:: Work required ::
Using the listing that follows, return every line with the word "directionAfter".

:: Dataset records ::
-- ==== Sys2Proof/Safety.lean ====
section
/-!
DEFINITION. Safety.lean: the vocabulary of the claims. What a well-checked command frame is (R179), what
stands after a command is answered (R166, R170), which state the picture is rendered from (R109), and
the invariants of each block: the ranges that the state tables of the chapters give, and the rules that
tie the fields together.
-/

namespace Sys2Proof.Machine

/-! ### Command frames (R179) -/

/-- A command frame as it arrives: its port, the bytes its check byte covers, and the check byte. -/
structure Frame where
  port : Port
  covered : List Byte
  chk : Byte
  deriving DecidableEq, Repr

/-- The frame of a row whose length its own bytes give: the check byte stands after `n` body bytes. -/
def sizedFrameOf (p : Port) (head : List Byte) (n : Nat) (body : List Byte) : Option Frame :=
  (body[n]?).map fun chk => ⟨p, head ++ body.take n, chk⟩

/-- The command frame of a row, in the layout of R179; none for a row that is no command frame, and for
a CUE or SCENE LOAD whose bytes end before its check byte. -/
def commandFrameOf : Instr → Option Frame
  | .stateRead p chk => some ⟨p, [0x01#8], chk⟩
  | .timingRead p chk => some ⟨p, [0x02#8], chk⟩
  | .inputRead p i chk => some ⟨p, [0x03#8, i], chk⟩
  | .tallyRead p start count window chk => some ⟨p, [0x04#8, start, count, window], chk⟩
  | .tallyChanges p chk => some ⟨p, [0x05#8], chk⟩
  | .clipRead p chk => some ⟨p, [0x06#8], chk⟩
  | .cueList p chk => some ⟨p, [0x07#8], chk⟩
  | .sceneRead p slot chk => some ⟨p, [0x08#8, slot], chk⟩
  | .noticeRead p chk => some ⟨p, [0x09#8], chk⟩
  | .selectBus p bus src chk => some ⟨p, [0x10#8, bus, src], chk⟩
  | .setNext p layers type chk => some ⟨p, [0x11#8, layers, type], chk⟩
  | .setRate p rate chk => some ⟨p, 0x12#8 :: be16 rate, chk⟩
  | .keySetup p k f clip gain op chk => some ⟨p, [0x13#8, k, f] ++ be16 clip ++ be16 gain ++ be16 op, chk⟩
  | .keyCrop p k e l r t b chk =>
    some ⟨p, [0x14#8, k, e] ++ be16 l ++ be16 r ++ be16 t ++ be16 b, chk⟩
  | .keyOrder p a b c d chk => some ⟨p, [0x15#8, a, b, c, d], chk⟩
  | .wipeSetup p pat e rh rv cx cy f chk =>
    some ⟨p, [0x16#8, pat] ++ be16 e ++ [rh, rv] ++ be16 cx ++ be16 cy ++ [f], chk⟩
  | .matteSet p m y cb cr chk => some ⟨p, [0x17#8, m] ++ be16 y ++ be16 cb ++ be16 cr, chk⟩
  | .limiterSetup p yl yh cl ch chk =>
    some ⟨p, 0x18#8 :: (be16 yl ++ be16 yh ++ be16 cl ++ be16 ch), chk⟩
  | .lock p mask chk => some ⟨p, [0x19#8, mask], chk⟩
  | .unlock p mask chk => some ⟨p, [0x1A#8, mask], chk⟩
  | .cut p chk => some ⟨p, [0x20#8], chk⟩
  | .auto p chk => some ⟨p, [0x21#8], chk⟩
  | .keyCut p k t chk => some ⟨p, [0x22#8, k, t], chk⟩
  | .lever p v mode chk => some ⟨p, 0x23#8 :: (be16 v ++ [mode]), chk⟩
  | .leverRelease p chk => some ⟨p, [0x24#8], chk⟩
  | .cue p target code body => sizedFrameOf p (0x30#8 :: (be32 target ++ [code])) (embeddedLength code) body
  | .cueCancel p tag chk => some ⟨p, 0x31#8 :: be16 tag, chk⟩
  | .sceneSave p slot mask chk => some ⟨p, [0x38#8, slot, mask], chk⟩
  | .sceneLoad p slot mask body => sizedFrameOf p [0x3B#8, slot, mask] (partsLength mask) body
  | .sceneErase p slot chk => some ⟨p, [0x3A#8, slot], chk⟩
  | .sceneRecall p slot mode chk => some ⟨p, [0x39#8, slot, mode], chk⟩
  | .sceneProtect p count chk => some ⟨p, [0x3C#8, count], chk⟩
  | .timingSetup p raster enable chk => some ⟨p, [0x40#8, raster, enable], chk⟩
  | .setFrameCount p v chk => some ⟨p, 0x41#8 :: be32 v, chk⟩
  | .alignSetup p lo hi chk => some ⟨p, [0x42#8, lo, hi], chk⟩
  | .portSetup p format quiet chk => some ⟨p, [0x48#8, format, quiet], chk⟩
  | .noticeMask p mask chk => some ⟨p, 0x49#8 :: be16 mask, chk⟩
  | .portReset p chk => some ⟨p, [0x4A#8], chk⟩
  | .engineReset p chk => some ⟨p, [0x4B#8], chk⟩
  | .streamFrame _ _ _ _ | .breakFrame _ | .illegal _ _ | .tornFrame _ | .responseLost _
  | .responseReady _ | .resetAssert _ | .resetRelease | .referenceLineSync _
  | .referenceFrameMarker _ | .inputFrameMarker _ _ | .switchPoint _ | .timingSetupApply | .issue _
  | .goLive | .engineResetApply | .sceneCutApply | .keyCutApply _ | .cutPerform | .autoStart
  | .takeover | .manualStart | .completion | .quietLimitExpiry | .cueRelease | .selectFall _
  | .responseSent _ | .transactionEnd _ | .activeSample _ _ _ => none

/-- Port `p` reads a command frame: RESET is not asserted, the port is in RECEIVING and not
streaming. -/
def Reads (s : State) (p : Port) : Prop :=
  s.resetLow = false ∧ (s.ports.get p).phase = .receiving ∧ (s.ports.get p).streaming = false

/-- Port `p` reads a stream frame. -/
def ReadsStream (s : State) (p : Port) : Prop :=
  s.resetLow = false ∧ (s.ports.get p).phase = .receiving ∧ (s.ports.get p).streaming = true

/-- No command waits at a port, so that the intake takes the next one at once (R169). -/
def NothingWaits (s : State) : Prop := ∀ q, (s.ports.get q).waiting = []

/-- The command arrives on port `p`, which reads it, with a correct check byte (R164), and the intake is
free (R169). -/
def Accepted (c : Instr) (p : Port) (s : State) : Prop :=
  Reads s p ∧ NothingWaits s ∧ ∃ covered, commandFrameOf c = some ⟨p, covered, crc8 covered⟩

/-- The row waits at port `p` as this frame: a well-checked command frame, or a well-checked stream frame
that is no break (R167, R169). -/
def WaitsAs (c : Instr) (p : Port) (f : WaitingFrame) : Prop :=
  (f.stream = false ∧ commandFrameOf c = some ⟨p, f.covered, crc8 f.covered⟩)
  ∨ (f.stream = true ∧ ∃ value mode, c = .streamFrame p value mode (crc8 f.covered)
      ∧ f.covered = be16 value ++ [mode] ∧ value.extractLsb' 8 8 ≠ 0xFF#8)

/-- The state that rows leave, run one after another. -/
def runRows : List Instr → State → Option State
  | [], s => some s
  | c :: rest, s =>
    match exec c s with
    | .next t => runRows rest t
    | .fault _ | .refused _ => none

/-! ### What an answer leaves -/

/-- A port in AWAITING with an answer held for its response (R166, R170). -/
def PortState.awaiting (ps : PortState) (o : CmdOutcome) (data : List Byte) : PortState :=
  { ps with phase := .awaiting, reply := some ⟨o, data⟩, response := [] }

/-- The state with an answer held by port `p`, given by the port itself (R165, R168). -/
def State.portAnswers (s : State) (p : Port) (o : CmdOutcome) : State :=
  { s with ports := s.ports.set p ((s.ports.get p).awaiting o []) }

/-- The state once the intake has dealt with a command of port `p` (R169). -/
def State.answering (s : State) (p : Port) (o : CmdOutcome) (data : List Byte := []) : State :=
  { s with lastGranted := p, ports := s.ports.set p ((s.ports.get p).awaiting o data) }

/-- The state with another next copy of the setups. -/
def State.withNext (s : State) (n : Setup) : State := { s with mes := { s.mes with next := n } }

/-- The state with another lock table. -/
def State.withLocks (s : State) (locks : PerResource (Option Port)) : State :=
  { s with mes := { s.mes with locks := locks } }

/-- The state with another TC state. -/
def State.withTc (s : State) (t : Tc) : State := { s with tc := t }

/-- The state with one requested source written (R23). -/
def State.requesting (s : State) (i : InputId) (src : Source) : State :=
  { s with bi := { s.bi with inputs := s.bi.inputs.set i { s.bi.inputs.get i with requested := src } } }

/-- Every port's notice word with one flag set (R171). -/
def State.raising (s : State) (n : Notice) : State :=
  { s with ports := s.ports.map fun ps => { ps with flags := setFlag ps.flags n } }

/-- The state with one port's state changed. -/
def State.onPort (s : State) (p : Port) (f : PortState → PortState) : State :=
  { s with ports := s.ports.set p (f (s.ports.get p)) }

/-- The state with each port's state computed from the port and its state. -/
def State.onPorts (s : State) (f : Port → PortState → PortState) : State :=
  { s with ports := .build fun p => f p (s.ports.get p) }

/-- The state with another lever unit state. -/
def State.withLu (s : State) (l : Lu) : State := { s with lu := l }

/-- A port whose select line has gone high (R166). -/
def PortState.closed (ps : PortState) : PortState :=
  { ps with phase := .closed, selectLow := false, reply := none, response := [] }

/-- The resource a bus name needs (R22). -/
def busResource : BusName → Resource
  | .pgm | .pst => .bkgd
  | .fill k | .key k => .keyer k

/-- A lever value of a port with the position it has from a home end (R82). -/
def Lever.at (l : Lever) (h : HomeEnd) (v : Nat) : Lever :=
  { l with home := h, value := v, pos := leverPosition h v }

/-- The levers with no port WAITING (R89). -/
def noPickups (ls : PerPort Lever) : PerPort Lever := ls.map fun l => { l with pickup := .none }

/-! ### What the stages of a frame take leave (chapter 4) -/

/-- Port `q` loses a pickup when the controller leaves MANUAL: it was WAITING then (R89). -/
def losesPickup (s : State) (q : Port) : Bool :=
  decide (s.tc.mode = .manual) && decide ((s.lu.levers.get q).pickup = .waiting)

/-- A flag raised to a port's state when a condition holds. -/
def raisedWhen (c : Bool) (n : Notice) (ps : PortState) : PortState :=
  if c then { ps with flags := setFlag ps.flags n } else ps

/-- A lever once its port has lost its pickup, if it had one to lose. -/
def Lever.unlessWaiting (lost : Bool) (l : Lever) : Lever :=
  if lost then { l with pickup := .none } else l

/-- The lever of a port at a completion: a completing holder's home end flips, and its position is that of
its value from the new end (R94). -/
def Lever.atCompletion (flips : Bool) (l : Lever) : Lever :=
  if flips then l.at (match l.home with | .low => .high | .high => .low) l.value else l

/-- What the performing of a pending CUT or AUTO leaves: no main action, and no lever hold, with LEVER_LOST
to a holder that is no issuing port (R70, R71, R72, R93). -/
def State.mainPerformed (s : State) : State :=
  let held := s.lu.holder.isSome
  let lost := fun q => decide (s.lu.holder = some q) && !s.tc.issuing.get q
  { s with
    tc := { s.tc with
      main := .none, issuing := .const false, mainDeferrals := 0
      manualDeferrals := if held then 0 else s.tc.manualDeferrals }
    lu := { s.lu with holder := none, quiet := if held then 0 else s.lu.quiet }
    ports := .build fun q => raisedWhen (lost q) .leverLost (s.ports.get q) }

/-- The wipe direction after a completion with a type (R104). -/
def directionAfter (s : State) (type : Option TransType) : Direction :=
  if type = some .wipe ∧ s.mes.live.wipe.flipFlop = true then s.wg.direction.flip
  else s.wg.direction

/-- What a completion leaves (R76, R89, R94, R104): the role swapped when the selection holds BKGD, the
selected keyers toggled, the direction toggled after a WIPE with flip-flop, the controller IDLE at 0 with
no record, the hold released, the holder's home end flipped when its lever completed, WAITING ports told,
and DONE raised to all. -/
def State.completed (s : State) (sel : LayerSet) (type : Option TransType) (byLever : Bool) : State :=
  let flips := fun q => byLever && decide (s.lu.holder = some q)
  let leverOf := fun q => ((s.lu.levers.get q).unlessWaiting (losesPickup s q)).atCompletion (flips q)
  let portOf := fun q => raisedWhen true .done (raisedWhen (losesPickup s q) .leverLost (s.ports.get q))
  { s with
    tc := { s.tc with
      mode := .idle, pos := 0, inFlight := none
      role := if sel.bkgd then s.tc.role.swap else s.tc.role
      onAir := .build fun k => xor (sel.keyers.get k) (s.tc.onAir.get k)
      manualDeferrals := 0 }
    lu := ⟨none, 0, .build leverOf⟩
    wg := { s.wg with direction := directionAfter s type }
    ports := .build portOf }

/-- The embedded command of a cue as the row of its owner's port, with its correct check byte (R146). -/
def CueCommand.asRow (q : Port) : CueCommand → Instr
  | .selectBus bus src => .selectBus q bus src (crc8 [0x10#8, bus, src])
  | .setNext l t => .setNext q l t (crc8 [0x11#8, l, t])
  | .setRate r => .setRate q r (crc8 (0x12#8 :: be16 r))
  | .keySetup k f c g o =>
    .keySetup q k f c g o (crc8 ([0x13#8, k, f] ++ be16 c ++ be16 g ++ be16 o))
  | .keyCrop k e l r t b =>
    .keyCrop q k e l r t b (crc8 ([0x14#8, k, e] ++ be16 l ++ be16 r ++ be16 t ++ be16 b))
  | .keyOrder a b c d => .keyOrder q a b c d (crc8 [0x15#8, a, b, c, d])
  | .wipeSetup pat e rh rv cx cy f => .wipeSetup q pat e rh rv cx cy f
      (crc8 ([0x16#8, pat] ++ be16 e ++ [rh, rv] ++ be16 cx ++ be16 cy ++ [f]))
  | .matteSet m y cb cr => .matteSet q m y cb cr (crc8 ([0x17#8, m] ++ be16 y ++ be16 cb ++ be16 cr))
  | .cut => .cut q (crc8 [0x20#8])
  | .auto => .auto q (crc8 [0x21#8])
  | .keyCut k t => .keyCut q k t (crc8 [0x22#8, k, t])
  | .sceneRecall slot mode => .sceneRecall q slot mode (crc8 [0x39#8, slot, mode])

:: Exercise response ::
def directionAfter (s : State) (type : Option TransType) : Direction :=
    wg := { s.wg with direction := directionAfter s type }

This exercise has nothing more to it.